What you should do>
Transcribe only what runs from the line including "if 1 < left" through the last line of the entries, exactly as it appears.

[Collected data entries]
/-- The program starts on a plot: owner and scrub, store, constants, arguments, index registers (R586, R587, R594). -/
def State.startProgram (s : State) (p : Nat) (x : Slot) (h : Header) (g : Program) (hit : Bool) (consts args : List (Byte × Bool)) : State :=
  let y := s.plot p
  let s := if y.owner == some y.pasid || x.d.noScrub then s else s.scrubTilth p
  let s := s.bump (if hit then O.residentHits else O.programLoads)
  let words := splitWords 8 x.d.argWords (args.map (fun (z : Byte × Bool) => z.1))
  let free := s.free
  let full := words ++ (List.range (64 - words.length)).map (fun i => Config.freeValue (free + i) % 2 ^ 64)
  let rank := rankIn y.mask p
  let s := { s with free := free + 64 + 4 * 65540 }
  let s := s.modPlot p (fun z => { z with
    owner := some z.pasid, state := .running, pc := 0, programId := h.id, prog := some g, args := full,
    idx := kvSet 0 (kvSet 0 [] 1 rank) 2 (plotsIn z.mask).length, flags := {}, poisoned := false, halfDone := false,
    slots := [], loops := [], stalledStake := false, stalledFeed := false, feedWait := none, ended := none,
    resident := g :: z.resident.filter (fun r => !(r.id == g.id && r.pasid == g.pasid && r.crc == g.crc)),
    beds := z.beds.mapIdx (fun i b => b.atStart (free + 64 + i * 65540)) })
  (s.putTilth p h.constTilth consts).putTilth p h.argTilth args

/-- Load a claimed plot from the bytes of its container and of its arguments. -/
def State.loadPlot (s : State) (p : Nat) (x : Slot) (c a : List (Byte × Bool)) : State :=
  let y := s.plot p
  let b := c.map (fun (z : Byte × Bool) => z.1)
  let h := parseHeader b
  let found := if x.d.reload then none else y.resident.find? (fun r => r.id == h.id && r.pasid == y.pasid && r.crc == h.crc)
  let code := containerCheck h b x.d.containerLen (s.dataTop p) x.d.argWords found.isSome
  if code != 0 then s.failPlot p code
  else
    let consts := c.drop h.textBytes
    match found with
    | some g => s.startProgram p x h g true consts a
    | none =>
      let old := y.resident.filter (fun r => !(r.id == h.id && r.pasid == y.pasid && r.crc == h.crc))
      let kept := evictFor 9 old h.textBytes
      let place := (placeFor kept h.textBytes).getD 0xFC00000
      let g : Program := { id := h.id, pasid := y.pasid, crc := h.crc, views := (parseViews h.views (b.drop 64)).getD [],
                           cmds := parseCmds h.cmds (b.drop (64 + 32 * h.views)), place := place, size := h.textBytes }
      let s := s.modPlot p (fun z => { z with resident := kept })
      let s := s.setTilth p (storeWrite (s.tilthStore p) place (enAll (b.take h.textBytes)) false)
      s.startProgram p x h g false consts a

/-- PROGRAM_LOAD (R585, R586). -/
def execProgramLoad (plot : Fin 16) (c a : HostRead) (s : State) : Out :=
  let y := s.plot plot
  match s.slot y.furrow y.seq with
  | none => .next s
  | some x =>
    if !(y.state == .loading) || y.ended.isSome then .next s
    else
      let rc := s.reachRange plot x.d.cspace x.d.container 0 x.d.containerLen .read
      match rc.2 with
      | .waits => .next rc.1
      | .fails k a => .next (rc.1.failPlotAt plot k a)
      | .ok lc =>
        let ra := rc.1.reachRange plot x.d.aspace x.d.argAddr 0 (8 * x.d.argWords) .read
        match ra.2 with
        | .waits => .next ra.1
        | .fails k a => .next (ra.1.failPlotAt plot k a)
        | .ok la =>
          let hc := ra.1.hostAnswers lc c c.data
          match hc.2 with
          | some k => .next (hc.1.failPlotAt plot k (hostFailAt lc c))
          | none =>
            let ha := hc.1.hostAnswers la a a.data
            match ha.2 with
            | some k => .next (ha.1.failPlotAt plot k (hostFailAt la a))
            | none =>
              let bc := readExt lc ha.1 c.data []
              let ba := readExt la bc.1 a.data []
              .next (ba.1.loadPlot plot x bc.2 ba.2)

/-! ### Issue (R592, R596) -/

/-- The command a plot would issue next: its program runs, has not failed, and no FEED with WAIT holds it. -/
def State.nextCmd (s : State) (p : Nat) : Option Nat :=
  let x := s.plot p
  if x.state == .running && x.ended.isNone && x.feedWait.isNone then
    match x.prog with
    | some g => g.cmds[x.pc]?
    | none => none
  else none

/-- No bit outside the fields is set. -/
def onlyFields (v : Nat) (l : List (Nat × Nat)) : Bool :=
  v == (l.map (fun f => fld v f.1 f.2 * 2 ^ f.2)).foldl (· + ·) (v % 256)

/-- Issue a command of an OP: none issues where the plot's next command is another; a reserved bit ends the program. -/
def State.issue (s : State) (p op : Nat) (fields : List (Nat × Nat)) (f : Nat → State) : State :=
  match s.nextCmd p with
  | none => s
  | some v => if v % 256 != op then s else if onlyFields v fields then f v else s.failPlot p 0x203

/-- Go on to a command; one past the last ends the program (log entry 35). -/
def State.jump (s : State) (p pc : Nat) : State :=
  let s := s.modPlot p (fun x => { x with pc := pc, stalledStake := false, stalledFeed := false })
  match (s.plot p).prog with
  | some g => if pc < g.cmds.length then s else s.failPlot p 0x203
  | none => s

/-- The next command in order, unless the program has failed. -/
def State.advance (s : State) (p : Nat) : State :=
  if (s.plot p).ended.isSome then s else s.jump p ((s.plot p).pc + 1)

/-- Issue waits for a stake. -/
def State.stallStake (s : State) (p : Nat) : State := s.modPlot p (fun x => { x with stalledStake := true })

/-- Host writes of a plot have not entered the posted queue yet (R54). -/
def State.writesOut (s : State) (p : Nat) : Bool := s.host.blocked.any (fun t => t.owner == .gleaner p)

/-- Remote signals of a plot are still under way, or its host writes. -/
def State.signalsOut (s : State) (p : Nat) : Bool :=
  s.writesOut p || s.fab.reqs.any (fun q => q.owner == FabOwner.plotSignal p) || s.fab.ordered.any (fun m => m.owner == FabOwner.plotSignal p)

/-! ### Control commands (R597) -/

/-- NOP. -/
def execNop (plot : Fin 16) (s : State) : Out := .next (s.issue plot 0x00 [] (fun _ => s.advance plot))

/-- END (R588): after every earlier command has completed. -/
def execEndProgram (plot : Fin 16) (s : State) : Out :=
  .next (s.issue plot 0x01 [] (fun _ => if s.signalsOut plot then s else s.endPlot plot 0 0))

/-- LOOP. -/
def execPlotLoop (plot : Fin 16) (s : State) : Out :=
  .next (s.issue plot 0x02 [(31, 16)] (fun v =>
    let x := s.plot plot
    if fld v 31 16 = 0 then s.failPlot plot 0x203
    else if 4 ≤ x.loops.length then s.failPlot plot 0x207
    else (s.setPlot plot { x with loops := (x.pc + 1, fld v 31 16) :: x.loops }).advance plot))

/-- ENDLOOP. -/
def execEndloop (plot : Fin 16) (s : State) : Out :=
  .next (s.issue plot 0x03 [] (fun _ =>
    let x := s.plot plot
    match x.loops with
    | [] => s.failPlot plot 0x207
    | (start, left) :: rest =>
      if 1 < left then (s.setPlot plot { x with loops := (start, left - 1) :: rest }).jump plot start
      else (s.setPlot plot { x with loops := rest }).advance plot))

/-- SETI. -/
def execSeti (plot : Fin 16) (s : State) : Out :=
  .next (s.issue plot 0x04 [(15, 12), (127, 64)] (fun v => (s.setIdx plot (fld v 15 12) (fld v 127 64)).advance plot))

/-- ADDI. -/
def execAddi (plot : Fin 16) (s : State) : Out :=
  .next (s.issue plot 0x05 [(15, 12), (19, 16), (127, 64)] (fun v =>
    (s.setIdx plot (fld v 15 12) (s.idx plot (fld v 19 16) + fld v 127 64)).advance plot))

Written answer>
      if 1 < left then (s.setPlot plot { x with loops := (start, left - 1) :: rest }).jump plot start
      else (s.setPlot plot { x with loops := rest }).advance plot))

/-- SETI. -/
def execSeti (plot : Fin 16) (s : State) : Out :=
  .next (s.issue plot 0x04 [(15, 12), (127, 64)] (fun v => (s.setIdx plot (fld v 15 12) (fld v 127 64)).advance plot))

/-- ADDI. -/
def execAddi (plot : Fin 16) (s : State) : Out :=
  .next (s.issue plot 0x05 [(15, 12), (19, 16), (127, 64)] (fun v =>
    (s.setIdx plot (fld v 15 12) (s.idx plot (fld v 19 16) + fld v 127 64)).advance plot))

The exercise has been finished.